There may be an alternate reality where “Big Bang Theory” and “Flight Attendant” veteran Kaley Cuoco could pull off the umpteenth professional assassin one and all agree is “the best” in an action comedy.

But it certainly won’t be one written by the screenwriter of the AI Kate Mara thriller nobody saw, “Morgan” and the director of TV’s “Reacher.”

Whatever you think about the perfunctory action beats — lame car chase, punchup at a subway stop, shootout in a Bavarian pine forest — “charmless” doesn’t really do justice to the corpse “Role Play” turns out to be.

Cuoco is Emma, another assassin-for-hire married to an unsuspecting spouse (David Oyelowo), with two unsuspecting kids. She takes her assignments from the mostly-unseen “Raj” (Rudi Dharmalingam), tells the fam she’s off to “Nebraska” or “St. Louis” for consulting work for “the regional office” or “the home office.”

And nobody asks, no one is the wiser.

But she’s mainly working these days, Raj insists, to pay the bills that keep this killer on “the dark net’s most-wanted list” hidden from Sovereign, an entity that wants her, or wants her dead.

But forgetting their wedding anniversary puts her in a bind. That’s how the murderous professional role player winds up in a swank NYC hotel bar in a little black dress, pretending to be in “finance,” waiting on her eager-to-role-play husband under a different name, but waylaid by a dapper, insistent and pushy older gent (Bill Nighy) who has plainly “made” her.

The deadly game’s afoot, with cops visiting her husband and an old foe (Connie Nielsen) filling the unsuspecting boob on who his wife really is.

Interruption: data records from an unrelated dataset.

/-- What a blocked gang waits for (02_execution R32, 08_isa_control R166). -/
inductive Blocked where
  | wait (nl ns nc nt : Nat)
  /-- `res`: the phase has completed (true), the object was freed (false), neither. -/
  | bwait (h : Word) (pd : Nat) (lanes : LaneMask) (res : Option Bool)
  | rawait (h : Word) (kd : Nat) (lanes : LaneMask)
  | ring (kd : Nat) (q0 q1 : Word)
  | ringRel (h : Word)
  | obres (kd : Nat) (q0 q1 : Word) (wb : Bool)
  | acalloc (kd n : Nat)
  /-- ACFREE: its banks, and the number that operations issued before it lie below. -/
  | acfree (mask : BitVec 16) (upto : Nat)
  | twset (win : Nat) (max : Bool)
  /-- A bundle stalled on a full outstanding counter (02_execution R42): what it would add to each. -/
  | full (nl ns nc nt : Nat)
  /-- A bundle held until these virtual pages of its context are translated (11_isa_memory R216). -/
  | xlate (pages : List Nat)
deriving DecidableEq, Repr

/-- A deferred WEIGHT fault (12_isa_tiles R239). -/
structure WeightFault where
  pc        : Addr
  off       : Nat
  lane      : Nat
deriving DecidableEq, Repr

/-- The side map of a gang (14_splicer R286), and the ids of the two sides' kernels and their snapshot rights (R284, R285). -/
structure SideMap where
  spl   : Bool
  np    : Nat
  up    : Nat
  arena : Nat
  npkt  : Nat
  kidP  : Nat
  kidC  : Nat
  snapP : Bool
  snapC : Bool
deriving DecidableEq, Repr

/-- A forwarding entry (14_splicer R281): bytes per lane, and the entry's bytes. -/
structure FwdEntry where
  b     : Nat
  bytes : List Byte
deriving DecidableEq, Repr

/-- Per-gang performance counters (15_tables_counters R299). -/
structure GangPerf where
  bundles   : Nat
  packed    : Nat
  fullstall : Nat
  blocked   : Nat
  zwords    : Nat
  l1hit     : Nat
  l1miss    : Nat
  kblocks   : Nat
  preempts  : Nat
deriving DecidableEq, Repr

/-- The four outstanding counters of a gang (02_execution R42). -/
structure Counts where
  ld : Nat
  st : Nat
  cp : Nat
  tl : Nat
deriving DecidableEq, Repr

/-- A gang (06_registers R112, 02_execution R27, R28), its vector registers apart: they stand in the register file of its
partition, named by `smap`. `gid` is the model's name of the gang. -/
structure Gang where
  gid       : Nat
  core      : Nat
  slot      : Nat
  part      : Nat
  launch    : Nat
  blk       : Nat
  ctx       : Nat
  width     : Nat
  banks     : Nat
  index     : Nat
  linear    : Nat
  entry     : Addr
  lanes     : List Lane
  k         : List (Nat × Word)
  m         : List LaneMask
  smap      : List (List Nat)
  tick      : Nat
  cnt       : Counts
  pend      : List Pend
  csr       : Csrs
  handler   : Bool
  trapLanes : LaneMask
  serial    : List SerialGroup
  blocked   : Option Blocked
  since     : Nat
  weight    : List WeightFault
  ssp       : Nat
  spillBase : Nat
  spillSize : Nat
  side      : SideMap
  fwd       : List FwdEntry
  perf      : GangPerf
  latch     : Option Word
  lastIssue : Nat
  /-- Stopped fatally (08_isa_control R165), pre-empted (02_execution R39), KILL delivered (R165), restored and not yet started. -/
  dead      : Bool
  away      : Bool
  killed    : Bool
  parked    : Bool
  /-- The vector registers of its continuation records are still to be loaded (06_registers R113). -/
  load      : Bool
deriving DecidableEq, Repr

/-! ## Operations in flight -/

/-- Where an access goes: local physical memory (`va` beside it), another package's memory by pod-global address, a multicast
aperture, a block's scratchpad, a context's window on a die. -/
inductive Place where
  | mem (pa va : Nat)
  | peer (ga va : Nat)
  | mcast (grp off va : Nat)
  | scr (blk off : Nat)
  | die (ctx die off : Nat)
deriving DecidableEq, Repr

/-- How far a piece of an access has come: not performed, sent to another package, performed. -/
inductive PieceSt where
  | todo
  | sent
  | done
deriving DecidableEq, Repr

/-- One granule of a lane's access (10_consistency R194): `off` is its place in the lane's bytes, `psn` its poisoned bytes; of a
store to an aperture, `psn` lists the members that have acknowledged it, and 2048 or 2049 where its packet is post-cut of colour 0 or 1; of a
ZFILL, the further lanes that name the line. -/
structure Piece where
  lane   : Nat
  off    : Nat
  place  : Place
  len    : Nat
  st     : PieceSt
  data   : List Byte
  psn    : List Nat
deriving DecidableEq, Repr

/-- The lanes of an atomic word that address one location, ascending, with their operands and old values (10_consistency R210); `late0`,
`late1`: performed for a pre-cut operation by a request numbered after the cut (11_isa_memory R231). -/
structure AtomGroup where
  place : Place
  lanes : List Nat
  opnds : List (BitVec 64 × BitVec 64)
  olds  : List (BitVec 64)
  st    : PieceSt
  psn    : List Nat
  late0  : Bool
  late1  : Bool
deriving DecidableEq, Repr

/-- The ordering of an access (10_consistency R193). -/
inductive Order where
  | relaxed
  | acquire
  | release
  | acqrel
deriving DecidableEq, Repr

/-- The parameter block of an MMA as read at issue (12_isa_tiles R243), the phase of its wait barrier then, whether that phase has completed
(`waited`), and whether the MMA proceeds (`go`). -/
structure MmaBlock where
  acc    : Bool
  half   : Nat
  bank   : Nat
  ah     : Nat
  bh     : Nat
  aoff   : Nat
  bgrp   : Nat
  nkb    : Nat
  wv     : Bool
  wh     : Word
  phase  : Bool
  waited : Bool
  go     : Bool
  av     : Bool
  ahb    : Word
  akind  : Bool
  acount : Nat
deriving DecidableEq, Repr

/-- A lane of a copy: source and destination. -/
structure CpyLane where
  lane : Nat
  src  : Place
  dst  : Place
deriving DecidableEq, Repr

/-- What an operation in flight still has to do (06_registers R122, 11_isa_memory R231, 12_isa_tiles R251, 17 R341). -/
inductive OpKind where
  /-- LD, LDL, POP: first register, width code, l6 block length, scope, order, remote. -/
  | load (d width n scope : Nat) (ord : Order) (rem : Bool)
  /-- A forwarded LD (14_splicer R281): its bytes were read at issue. -/
  | fwdLoad (d width n : Nat) (vals : List (Nat × List Byte))
  /-- ST, PSH: scope, order. -/
  | store (scope : Nat) (ord : Order)
  /-- ATOM (ret) and REDM: operation code, width 64, scope, order, remote, register. -/
  | atom (aop : Nat) (wide : Bool) (scope : Nat) (ord : Order) (rem ret : Bool) (d : Nat) (groups : List AtomGroup)
  /-- FENCE; `lost` lists lane * 2048 + logical id of lost peers (10_consistency R208). -/
  | fence (scope pd : Nat) (lost : List Nat)
  | cline (which : Nat)
  | zfill (scope : Nat)
  /-- CPY: size, handle, ring slot, and the lanes. -/
  | cpy (size : Nat) (h : Word) (slot : Option (Nat × Nat)) (cancelled : Bool) (lanes : List CpyLane)
  /-- OBLD from memory: record, offset, source parts. -/
  | obldMem (rcd off : Nat)
  /-- OBLD from registers: record, offset, conversion, words in element order. -/
  | obldReg (rcd off : Nat) (cvt : Bool) (ws : List Word)
  /-- A forwarded OBLD (14_splicer R281). -/
  | obldFwd (rcd off : Nat) (bytes : List Byte)
  | wbld (rcd count g : Nat) (sc : Bool) (hdr : Word)
  | mma (b : MmaBlock)
  /-- ACMOV: operation, bank, half, .clr, first register, row, count, column. -/
  | acmov (aop bank half : Nat) (clr : Bool) (d rowa c cola : Nat)
  | tldw (off : Nat)
  /-- TLNCH: the input codes, and the mode and window as they stood at issue. -/
  | tlnch (codes : List Nat) (max : Bool) (win : Nat)
  | tcapt (d : Nat)
  | trst (rel : Bool)
  | balloc (kd pd scope exp : Nat)
  | bfree (h : Word)
  | barv (h : Word) (mode : Nat) (tx : Bool) (kb : Word)
  | rrel (h : Word)
  /-- SNAP: destination, predicate, id, group, and the answer once it is served. -/
  | snap (kd pd : Nat) (id : Word) (group : Nat) (ans : Option Word)
  /-- SNAPQ: destination, predicate, colour, .grp, and the answer (group state) once it has arrived. -/
  | snapq (kd pd : Nat) (col : Colour) (grp : Bool) (ans : Option Nat)
deriving DecidableEq, Repr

The scenes with Nighy have something like a spark about them, banter as professional parry and thrust between vodka martinis and something one could never imagine Bill Nighy ordering in any guise, including that of rival killer “Bob” — “shots.”

“You see that Panamanian diplomant they pulled out of the East River last night?”

Maybe. Maybe not.

“You know the drill, Bob.”

That’s the burden “Role Play” never sheds. We know the drill. Every move, every twist, every quest, every moment of filler pointing us to a finale we see coming an hour off.

Cuoco only plays to her strengths in the Nighy scenes. Oyelowo can handle comedy, as he basically steals “The Book of Clarence.” But he has nothing funny or interesting to play, here.

Nielsen? Whatever. That goes for every cardboard character and every stale twist leading up to her appearance.

Rating: R, graphic violence, sexual situations, alcohol, profanity

Cast: Kaley Cuoco, David Oyelowo, Bill Nighy, Rudi Dharmalingam and Connie Nielsen.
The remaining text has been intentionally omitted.